» **What to do**
Please repeat the data exactly, leaving nothing out.

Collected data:
+++
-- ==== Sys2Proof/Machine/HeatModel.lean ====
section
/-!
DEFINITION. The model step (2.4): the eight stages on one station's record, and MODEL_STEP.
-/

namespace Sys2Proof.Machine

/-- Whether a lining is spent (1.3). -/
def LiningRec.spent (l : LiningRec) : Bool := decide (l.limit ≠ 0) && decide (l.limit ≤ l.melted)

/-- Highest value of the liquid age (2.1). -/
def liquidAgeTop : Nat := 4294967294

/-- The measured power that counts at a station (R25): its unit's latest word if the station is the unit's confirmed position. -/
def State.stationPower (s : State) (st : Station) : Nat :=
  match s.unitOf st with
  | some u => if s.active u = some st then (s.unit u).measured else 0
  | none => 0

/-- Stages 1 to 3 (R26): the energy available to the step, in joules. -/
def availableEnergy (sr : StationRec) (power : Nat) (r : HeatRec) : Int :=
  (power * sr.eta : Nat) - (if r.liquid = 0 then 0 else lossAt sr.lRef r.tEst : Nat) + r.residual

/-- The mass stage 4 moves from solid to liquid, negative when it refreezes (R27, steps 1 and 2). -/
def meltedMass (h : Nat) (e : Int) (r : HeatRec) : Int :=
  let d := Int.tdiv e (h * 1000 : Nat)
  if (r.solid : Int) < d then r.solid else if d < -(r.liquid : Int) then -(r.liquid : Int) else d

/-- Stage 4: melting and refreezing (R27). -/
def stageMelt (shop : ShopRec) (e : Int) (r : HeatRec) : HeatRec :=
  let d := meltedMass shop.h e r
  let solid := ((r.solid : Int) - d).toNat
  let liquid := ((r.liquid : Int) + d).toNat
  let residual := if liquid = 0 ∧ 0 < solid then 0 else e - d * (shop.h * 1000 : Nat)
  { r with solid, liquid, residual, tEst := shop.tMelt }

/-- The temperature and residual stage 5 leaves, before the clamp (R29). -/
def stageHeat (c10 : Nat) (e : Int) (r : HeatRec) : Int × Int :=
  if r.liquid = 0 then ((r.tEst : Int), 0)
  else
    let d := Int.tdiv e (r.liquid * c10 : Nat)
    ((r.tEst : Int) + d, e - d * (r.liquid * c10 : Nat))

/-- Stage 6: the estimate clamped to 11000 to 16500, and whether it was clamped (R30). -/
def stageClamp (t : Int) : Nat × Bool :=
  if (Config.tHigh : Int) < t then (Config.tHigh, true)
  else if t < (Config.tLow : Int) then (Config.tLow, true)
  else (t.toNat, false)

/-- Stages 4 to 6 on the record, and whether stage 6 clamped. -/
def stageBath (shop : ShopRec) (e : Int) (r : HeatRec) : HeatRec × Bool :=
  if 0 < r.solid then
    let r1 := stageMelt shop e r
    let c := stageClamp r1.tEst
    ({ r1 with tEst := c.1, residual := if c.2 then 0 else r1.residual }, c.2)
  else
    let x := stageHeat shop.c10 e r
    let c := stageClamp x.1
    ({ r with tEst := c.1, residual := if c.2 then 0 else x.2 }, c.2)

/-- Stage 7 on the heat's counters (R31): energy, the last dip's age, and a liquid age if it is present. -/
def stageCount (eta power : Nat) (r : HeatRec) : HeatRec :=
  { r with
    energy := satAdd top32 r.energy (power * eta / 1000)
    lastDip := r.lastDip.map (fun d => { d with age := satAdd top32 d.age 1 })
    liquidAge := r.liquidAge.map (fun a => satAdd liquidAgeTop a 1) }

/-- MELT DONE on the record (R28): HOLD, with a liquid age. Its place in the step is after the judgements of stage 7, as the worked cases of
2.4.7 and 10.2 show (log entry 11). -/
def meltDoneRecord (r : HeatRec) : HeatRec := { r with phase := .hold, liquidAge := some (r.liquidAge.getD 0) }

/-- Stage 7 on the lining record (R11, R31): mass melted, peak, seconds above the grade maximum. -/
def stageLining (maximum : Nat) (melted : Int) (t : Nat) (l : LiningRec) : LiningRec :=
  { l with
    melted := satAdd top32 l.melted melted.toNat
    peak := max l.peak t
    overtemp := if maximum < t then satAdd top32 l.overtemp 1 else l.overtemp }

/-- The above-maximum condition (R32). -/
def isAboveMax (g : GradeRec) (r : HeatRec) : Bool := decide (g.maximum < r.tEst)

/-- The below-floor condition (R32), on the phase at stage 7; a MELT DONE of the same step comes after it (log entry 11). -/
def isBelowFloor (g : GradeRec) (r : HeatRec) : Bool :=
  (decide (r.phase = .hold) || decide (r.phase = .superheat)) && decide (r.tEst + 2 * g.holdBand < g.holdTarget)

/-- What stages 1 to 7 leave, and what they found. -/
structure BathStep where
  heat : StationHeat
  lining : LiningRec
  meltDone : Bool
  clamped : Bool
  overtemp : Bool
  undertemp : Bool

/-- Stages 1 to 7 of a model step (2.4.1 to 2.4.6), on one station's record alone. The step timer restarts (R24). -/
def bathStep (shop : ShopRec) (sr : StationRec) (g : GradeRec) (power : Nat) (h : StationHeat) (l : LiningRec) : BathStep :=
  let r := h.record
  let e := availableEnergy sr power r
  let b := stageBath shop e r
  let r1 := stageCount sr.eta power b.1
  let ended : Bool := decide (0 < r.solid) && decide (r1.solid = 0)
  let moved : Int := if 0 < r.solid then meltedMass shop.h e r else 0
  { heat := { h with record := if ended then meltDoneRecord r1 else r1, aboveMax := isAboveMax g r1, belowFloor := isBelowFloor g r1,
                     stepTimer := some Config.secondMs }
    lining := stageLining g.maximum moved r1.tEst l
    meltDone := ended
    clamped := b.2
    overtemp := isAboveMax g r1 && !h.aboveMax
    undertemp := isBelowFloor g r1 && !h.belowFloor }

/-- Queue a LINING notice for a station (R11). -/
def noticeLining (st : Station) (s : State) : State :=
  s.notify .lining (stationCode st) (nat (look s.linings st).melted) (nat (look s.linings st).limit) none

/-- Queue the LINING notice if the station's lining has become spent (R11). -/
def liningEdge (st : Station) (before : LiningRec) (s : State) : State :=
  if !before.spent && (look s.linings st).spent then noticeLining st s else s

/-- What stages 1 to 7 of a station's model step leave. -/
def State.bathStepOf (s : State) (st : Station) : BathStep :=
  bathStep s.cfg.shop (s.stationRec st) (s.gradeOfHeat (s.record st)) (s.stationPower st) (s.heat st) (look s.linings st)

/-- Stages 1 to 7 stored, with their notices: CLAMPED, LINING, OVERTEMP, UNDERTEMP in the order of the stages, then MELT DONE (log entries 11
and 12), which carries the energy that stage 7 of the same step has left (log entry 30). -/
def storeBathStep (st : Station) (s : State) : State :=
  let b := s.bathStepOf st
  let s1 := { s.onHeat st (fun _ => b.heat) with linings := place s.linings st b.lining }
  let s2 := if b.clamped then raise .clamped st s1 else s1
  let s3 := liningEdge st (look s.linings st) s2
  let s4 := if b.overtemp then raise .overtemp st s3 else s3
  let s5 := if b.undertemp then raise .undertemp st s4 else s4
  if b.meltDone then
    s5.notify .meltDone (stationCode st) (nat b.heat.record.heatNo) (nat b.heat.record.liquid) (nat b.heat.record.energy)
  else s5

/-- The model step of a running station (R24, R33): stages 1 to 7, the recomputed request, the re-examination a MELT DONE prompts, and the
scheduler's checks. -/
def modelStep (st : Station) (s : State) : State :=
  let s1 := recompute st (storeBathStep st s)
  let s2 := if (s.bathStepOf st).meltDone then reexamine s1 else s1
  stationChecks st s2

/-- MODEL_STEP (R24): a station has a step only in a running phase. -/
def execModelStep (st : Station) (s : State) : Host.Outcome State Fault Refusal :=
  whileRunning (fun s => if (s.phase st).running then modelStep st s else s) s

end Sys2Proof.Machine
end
+++
» **Response**
-- ==== Sys2Proof/Machine/HeatModel.lean ====
section
/-!
DEFINITION. The model step (2.4): the eight stages on one station's record, and MODEL_STEP.
-/

namespace Sys2Proof.Machine

/-- Whether a lining is spent (1.3). -/
def LiningRec.spent (l : LiningRec) : Bool := decide (l.limit ≠ 0) && decide (l.limit ≤ l.melted)

/-- Highest value of the liquid age (2.1). -/
def liquidAgeTop : Nat := 4294967294

/-- The measured power that counts at a station (R25): its unit's latest word if the station is the unit's confirmed position. -/
def State.stationPower (s : State) (st : Station) : Nat :=
  match s.unitOf st with
  | some u => if s.active u = some st then (s.unit u).measured else 0
  | none => 0

/-- Stages 1 to 3 (R26): the energy available to the step, in joules. -/
def availableEnergy (sr : StationRec) (power : Nat) (r : HeatRec) : Int :=
  (power * sr.eta : Nat) - (if r.liquid = 0 then 0 else lossAt sr.lRef r.tEst : Nat) + r.residual

/-- The mass stage 4 moves from solid to liquid, negative when it refreezes (R27, steps 1 and 2). -/
def meltedMass (h : Nat) (e : Int) (r : HeatRec) : Int :=
  let d := Int.tdiv e (h * 1000 : Nat)
  if (r.solid : Int) < d then r.solid else if d < -(r.liquid : Int) then -(r.liquid : Int) else d

/-- Stage 4: melting and refreezing (R27). -/
def stageMelt (shop : ShopRec) (e : Int) (r : HeatRec) : HeatRec :=
  let d := meltedMass shop.h e r
  let solid := ((r.solid : Int) - d).toNat
  let liquid := ((r.liquid : Int) + d).toNat
  let residual := if liquid = 0 ∧ 0 < solid then 0 else e - d * (shop.h * 1000 : Nat)
  { r with solid, liquid, residual, tEst := shop.tMelt }

/-- The temperature and residual stage 5 leaves, before the clamp (R29). -/
def stageHeat (c10 : Nat) (e : Int) (r : HeatRec) : Int × Int :=
  if r.liquid = 0 then ((r.tEst : Int), 0)
  else
    let d := Int.tdiv e (r.liquid * c10 : Nat)
    ((r.tEst : Int) + d, e - d * (r.liquid * c10 : Nat))

/-- Stage 6: the estimate clamped to 11000 to 16500, and whether it was clamped (R30). -/
def stageClamp (t : Int) : Nat × Bool :=
  if (Config.tHigh : Int) < t then (Config.tHigh, true)
  else if t < (Config.tLow : Int) then (Config.tLow, true)
  else (t.toNat, false)

/-- Stages 4 to 6 on the record, and whether stage 6 clamped. -/
def stageBath (shop : ShopRec) (e : Int) (r : HeatRec) : HeatRec × Bool :=
  if 0 < r.solid then
    let r1 := stageMelt shop e r
    let c := stageClamp r1.tEst
    ({ r1 with tEst := c.1, residual := if c.2 then 0 else r1.residual }, c.2)
  else
    let x := stageHeat shop.c10 e r
    let c := stageClamp x.1
    ({ r with tEst := c.1, residual := if c.2 then 0 else x.2 }, c.2)

/-- Stage 7 on the heat's counters (R31): energy, the last dip's age, and a liquid age if it is present. -/
def stageCount (eta power : Nat) (r : HeatRec) : HeatRec :=
  { r with
    energy := satAdd top32 r.energy (power * eta / 1000)
    lastDip := r.lastDip.map (fun d => { d with age := satAdd top32 d.age 1 })
    liquidAge := r.liquidAge.map (fun a => satAdd liquidAgeTop a 1) }

/-- MELT DONE on the record (R28): HOLD, with a liquid age. Its place in the step is after the judgements of stage 7, as the worked cases of
2.4.7 and 10.2 show (log entry 11). -/
def meltDoneRecord (r : HeatRec) : HeatRec := { r with phase := .hold, liquidAge := some (r.liquidAge.getD 0) }

/-- Stage 7 on the lining record (R11, R31): mass melted, peak, seconds above the grade maximum. -/
def stageLining (maximum : Nat) (melted : Int) (t : Nat) (l : LiningRec) : LiningRec :=
  { l with
    melted := satAdd top32 l.melted melted.toNat
    peak := max l.peak t
    overtemp := if maximum < t then satAdd top32 l.overtemp 1 else l.overtemp }

/-- The above-maximum condition (R32). -/
def isAboveMax (g : GradeRec) (r : HeatRec) : Bool := decide (g.maximum < r.tEst)

/-- The below-floor condition (R32), on the phase at stage 7; a MELT DONE of the same step comes after it (log entry 11). -/
def isBelowFloor (g : GradeRec) (r : HeatRec) : Bool :=
  (decide (r.phase = .hold) || decide (r.phase = .superheat)) && decide (r.tEst + 2 * g.holdBand < g.holdTarget)

/-- What stages 1 to 7 leave, and what they found. -/
structure BathStep where
  heat : StationHeat
  lining : LiningRec
  meltDone : Bool
  clamped : Bool
  overtemp : Bool
  undertemp : Bool

/-- Stages 1 to 7 of a model step (2.4.1 to 2.4.6), on one station's record alone. The step timer restarts (R24). -/
def bathStep (shop : ShopRec) (sr : StationRec) (g : GradeRec) (power : Nat) (h : StationHeat) (l : LiningRec) : BathStep :=
  let r := h.record
  let e := availableEnergy sr power r
  let b := stageBath shop e r
  let r1 := stageCount sr.eta power b.1
  let ended : Bool := decide (0 < r.solid) && decide (r1.solid = 0)
  let moved : Int := if 0 < r.solid then meltedMass shop.h e r else 0
  { heat := { h with record := if ended then meltDoneRecord r1 else r1, aboveMax := isAboveMax g r1, belowFloor := isBelowFloor g r1,
                     stepTimer := some Config.secondMs }
    lining := stageLining g.maximum moved r1.tEst l
    meltDone := ended
    clamped := b.2
    overtemp := isAboveMax g r1 && !h.aboveMax
    undertemp := isBelowFloor g r1 && !h.belowFloor }

/-- Queue a LINING notice for a station (R11). -/
def noticeLining (st : Station) (s : State) : State :=
  s.notify .lining (stationCode st) (nat (look s.linings st).melted) (nat (look s.linings st).limit) none

/-- Queue the LINING notice if the station's lining has become spent (R11). -/
def liningEdge (st : Station) (before : LiningRec) (s : State) : State :=
  if !before.spent && (look s.linings st).spent then noticeLining st s else s

/-- What stages 1 to 7 of a station's model step leave. -/
def State.bathStepOf (s : State) (st : Station) : BathStep :=
  bathStep s.cfg.shop (s.stationRec st) (s.gradeOfHeat (s.record st)) (s.stationPower st) (s.heat st) (look s.linings st)

/-- Stages 1 to 7 stored, with their notices: CLAMPED, LINING, OVERTEMP, UNDERTEMP in the order of the stages, then MELT DONE (log entries 11
and 12), which carries the energy that stage 7 of the same step has left (log entry 30). -/
def storeBathStep (st : Station) (s : State) : State :=
  let b := s.bathStepOf st
  let s1 := { s.onHeat st (fun _ => b.heat) with linings := place s.linings st b.lining }
  let s2 := if b.clamped then raise .clamped st s1 else s1
  let s3 := liningEdge st (look s.linings st) s2
  let s4 := if b.overtemp then raise .overtemp st s3 else s3
  let s5 := if b.undertemp then raise .undertemp st s4 else s4
  if b.meltDone then
    s5.notify .meltDone (stationCode st) (nat b.heat.record.heatNo) (nat b.heat.record.liquid) (nat b.heat.record.energy)
  else s5

/-- The model step of a running station (R24, R33): stages 1 to 7, the recomputed request, the re-examination a MELT DONE prompts, and the
scheduler's checks. -/
def modelStep (st : Station) (s : State) : State :=
  let s1 := recompute st (storeBathStep st s)
  let s2 := if (s.bathStepOf st).meltDone then reexamine s1 else s1
  stationChecks st s2

/-- MODEL_STEP (R24): a station has a step only in a running phase. -/
def execModelStep (st : Station) (s : State) : Host.Outcome State Fault Refusal :=
  whileRunning (fun s => if (s.phase st).running then modelStep st s else s) s

end Sys2Proof.Machine
end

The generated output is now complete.